Hockey Dad get salty on independent EP 'The Clip'

Hockey Dad take their magnetic brand of high-energy surf rock independent on their latest EP The Clip, a six-track tour-de-force of the dynamic duo’s uncanny ability to blend optimistic melodies with acerbic take-downs into a barn boiling cocktail of confrontational rippers and introspective anthems.
There’s a persistent electricity that crackles across The Clip’s tracklist, a renewed sense of boundless liberation that radiates with the possibility of a fresh new season. But like the bucolic seaside lifestyle that informs much of Hockey Dad’s perspective, there’s an inherent saltiness in the air that imbues the proceedings with a omnipresent tang, lending a edgy accent to the full throttle “Barn Boiler” and taking center stage on the cheeky array of blisteringly barbed aphorisms on “All Hat No Cattle.” Multiple riffs on “Lifeline” capture the expansive nervousness of David Knudson’s technical fretwork for Minus The Bear, ebbing and flowing amidst the verses and hooks with the shifting gravity of tidal cycles on one of The Clip’s most engaging examples of Hockey Dad’s reinvigorated sense of intentional songcraft.
After spending the first half of the EP focusing their energies on external characters, Hockey Dad turns the lens inward on the back side for a trio of tracks that unpack the emotional baggage accumulated through the natural process of living. “Hole” retreats into the relative safety of purposeful detachment, shedding personal connections and physical accoutrements in equal measure in favor of a buoyant lightness of being, but still anchored by an albatross of doubt about the true cost of selling off everything and everyone that matters. By the time The Clip gets to the penultimate track Hockey Dad has risen beyond the bullshit onto a plane of relative contentment with simply watching the “Backyard” go by, unaffected by the slings and arrows of petty drama.

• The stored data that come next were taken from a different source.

-- ==== Sys2Proof/Machine/SpringOps.lean ====
section
/-! DEFINITION. The spring units' arithmetic and operands (R221 to R236): descriptors and their checks, placement, KVATT and the
element-wise kinds. -/

namespace Sys2Proof.Machine

/-! ### Descriptors (R221, R222, R227, R231) -/

/-- The 8 bytes of a descriptor at an offset. -/
def dq (d : List Byte) (o : Nat) : Nat := fieldAt d o 8
def sdKind (d : List Byte) : Nat := natBits (dq d 0) 7 0
def sdOrder (d : List Byte) : Bool := natBit (dq d 0) 8
def sdTag (d : List Byte) : Nat := natBits (dq d 0) 31 16
def sdStat (d : List Byte) : Nat := natBits (dq d 0) 46 32
def sdN (d : List Byte) : Nat := natBits (dq d 8) 31 0
def sdRowLen (d : List Byte) : Nat := natBits (dq d 8) 55 32
def sdNPart (d : List Byte) : Nat := max 1 (natBits (dq d 8) 59 56)
def sdPlist (d : List Byte) : Nat := natBits (dq d 32) 47 0
def sdTok (d : List Byte) : Nat := natBits (dq d 40) 20 0
def sdQh (d : List Byte) : Nat := natBits (dq d 40) 24 21
def sdQpos (d : List Byte) : Nat := natBits (dq d 40) 28 25
def sdDest (d : List Byte) : Nat := natBits (dq d 48) 14 0
/-- Rows of the query block (R227). -/
def sdRows (d : List Byte) : Nat := sdQh d * sdQpos d
/-- Slot `j`'s address and format (R231). -/
def slotVa (d : List Byte) (j : Nat) : Nat := natBits (dq d (32 + 8 * j)) 47 0
def slotFmt (d : List Byte) (j : Nat) : Nat := natBits (dq d (32 + 8 * j)) 51 48
/-- Parameter `j` (R231). -/
def sdParam (d : List Byte) (j : Nat) : W32 := BitVec.ofNat 32 (fieldAt d (80 + 4 * j) 4)

def skKvatt : Nat := 0x01
def skOpt : Nat := 0x10
def skRmsstat : Nat := 0x11
def skRmsscale : Nat := 0x12
def skAdd : Nat := 0x13
def skQuant : Nat := 0x14

/-- The statuses of a sequence (R223). -/
def ssDone : Nat := 0x00
def ssDesc : Nat := 0x01
def ssUnavailable : Nat := 0x02
def ssPageFault : Nat := 0x10
def ssPermission : Nat := 0x11
def ssNotSpring : Nat := 0x12
def ssNotLocal : Nat := 0x13
def ssBusError : Nat := 0x14
def ssDest : Nat := 0x15
def ssAborted : Nat := 0x16

/-- The formats each slot of an element-wise kind may have; 0 where it may be unused (R231). -/
def slotFormats (kind j : Nat) : List Nat :=
  let fl := [fmBf16, fmFp32]
  let out := [fmBf16, fmFp32, fmSb4, fmMx4, fmMx8e4, fmMx8e5]
  let blk := [fmSb4, fmMx4, fmMx8e4, fmMx8e5]
  if kind = skOpt then
    (match j with | 0 => [fmFp32] | 1 => [fmFp32] | 2 => [fmFp32] | 3 => [fmSb4, fmBf16, fmFp32] | 4 => 0 :: blk | _ => [0])
  else if kind = skRmsstat then (match j with | 0 => fl | 1 => [fmFp32] | _ => [0])
  else if kind = skRmsscale then (match j with | 0 => fl | 1 => [fmFp32] | 2 => fl | 3 => out | _ => [0])
  else if kind = skAdd then (match j with | 0 => fl | 1 => fl | 2 => out | _ => [0])
  else (match j with | 0 => fl | 1 => blk | _ => [0])

/-- Whether a kind has rows (R221). -/
def rowKind (kind : Nat) : Bool := kind == skRmsstat || kind == skRmsscale

/-- The form of the part that every descriptor shares (R221). -/
def headerOk (d : List Byte) : Bool :=
  natBits (dq d 0) 15 9 == 0 && natBits (dq d 0) 63 47 == 0 && sdStat d % 16 == 0 && decide (sdStat d < 0x7000) &&
    natBits (dq d 8) 63 60 == 0 && dq d 16 == 0 && dq d 24 == 0

/-- The form of a KVATT (R227). -/
def kvattOk (d : List Byte) : Bool :=
  natBits (dq d 32) 63 48 == 0 && sdPlist d % 8 == 0 && natBits (dq d 40) 63 31 == 0 &&
    decide (1 ≤ sdQh d) && decide (sdQh d ≤ 8) && decide (1 ≤ sdQpos d) && decide (sdQpos d ≤ 8) && decide (sdRows d ≤ 8) &&
    decide (sdQpos d ≤ sdTok d) && decide (sdTok d ≤ 1048576) &&
    natBits (dq d 48) 63 15 == 0 && sdDest d % 64 == 0 && decide (0x6000 ≤ sdDest d) && decide (sdDest d ≤ 0x6780) &&
    natBits (fieldAt d 56 4) 30 23 != 255 && fieldAt d 60 4 == 0 &&
    (List.range 7).all fun i => dq d (72 + 8 * i) == 0

/-- The form of an element-wise descriptor (R221, R231). -/
def elemOk (d : List Byte) : Bool :=
  let k := sdKind d
  let n := sdN d
  let blocks := (List.range 6).any fun j => isBlock (slotFmt d j)
  let np := natBits (dq d 8) 59 56
  decide (1 ≤ n) &&
    (List.range 6).all (fun j => natBits (dq d (32 + 8 * j)) 63 52 == 0 && (slotFormats k j).contains (slotFmt d j)) &&
    (!rowKind k || (decide (32 ≤ sdRowLen d) && sdRowLen d % 32 == 0 && n % sdRowLen d == 0)) &&
    (k != skRmsscale || decide (np ≤ 8)) && (!blocks || n % 32 == 0)

/-- Whether a descriptor is refused with DESC (R222). -/
def descRefused (d : List Byte) (meridian : Bool) : Bool :=
  !headerOk d ||
    (if sdKind d = skKvatt then meridian || !kvattOk d
     else if [skOpt, skRmsstat, skRmsscale, skAdd, skQuant].contains (sdKind d) then !elemOk d
     else true)

/-! ### Operand pages (R216, R222, R232, R237) -/

/-- How one range of an operand resolves: its pieces of memory, or the status of R223. -/
inductive SprEnd where
  | ok (ps : List (Nat × Nat))
  | bad (status : Nat)
  deriving DecidableEq, Repr

/-- What an operand must meet: it is written; it must be in this region (memory die), if one is given; another column of that die is
allowed (R236). -/
structure OpRule where
  wr : Bool
  region : Option Nat
  anyCol : Bool
  deriving DecidableEq, Repr

/-- Whether a piece of memory lies where an operand must (R216, R232, R236). -/
def placeOk (s : State) (dc : Nat) (r : OpRule) (pa n : Nat) : Bool :=
  let one := fun a => match paLoc s a with
    | some l => locColumnLocal s l &&
        (if r.anyCol then dcPart s (locDc l) == dcPart s dc && dcDie (locDc l) == dcDie dc else locDc l == dc) &&
        (match r.region with | some d => locMDie l == d | none => true)
    | none => false
  one pa && one (pa + n - 1)

/-- The pages of a range of an operand of a sequence, in order (R222, R223, R237). DESIGN CHOICE: a page that fails several tests ends the sequence
with PERMISSION before NOT_SPRING, and NOT_SPRING before NOT_LOCAL. DEDUCED: a Meridian submission's operands, too, lie in one region (R232), for a unit
reaches no other (R213); R237 takes the tests of translation and of SPR from them. -/
def sprPages (dc : Nat) (phys : Bool) (r : OpRule) : List (Nat × Nat) → State → State × SprEnd
  | [], s => (s, .ok [])
  | (va, n) :: rest, s =>
    let one : State × SprEnd :=
      if phys then (if placeOk s dc { r with anyCol := false } va n then (s, .ok [(va, n)]) else (s, .bad ssNotLocal))
      else
        let x := xlNow (.cluster dc) (dcPart s dc) va s
        match x.2 with
        | .fault => (x.1, .bad ssPageFault)
        | .busError _ => (x.1, .bad ssBusError)
        | .ok t =>
          if r.wr && !t.w then (x.1, .bad ssPermission)
          else if !t.spr then (x.1, .bad ssNotSpring)
          else if !placeOk x.1 dc r (t.at va) n then (x.1, .bad ssNotLocal)
          else (x.1, .ok [(t.at va, n)])
    match one.2 with
    | .bad e => (one.1, .bad e)
    | .ok ps =>
      let y := sprPages dc phys r rest one.1
      match y.2 with
      | .bad e => (y.1, .bad e)
      | .ok qs => (y.1, .ok (ps ++ qs))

“Breaking Bottles” closes out The Clip with a country-western slant that channels an air of small town restlessness not unlike Tom Petty’s iconic “Mary Jane’s Last Dance,” reframing the preceding compositions around slow pangs of regret that cast one final look back over the shoulder before striking off alone once again, a rolling stone on a journey of self-imposed exile forever in pursuit of fulfilment that lies just beyond the horizon.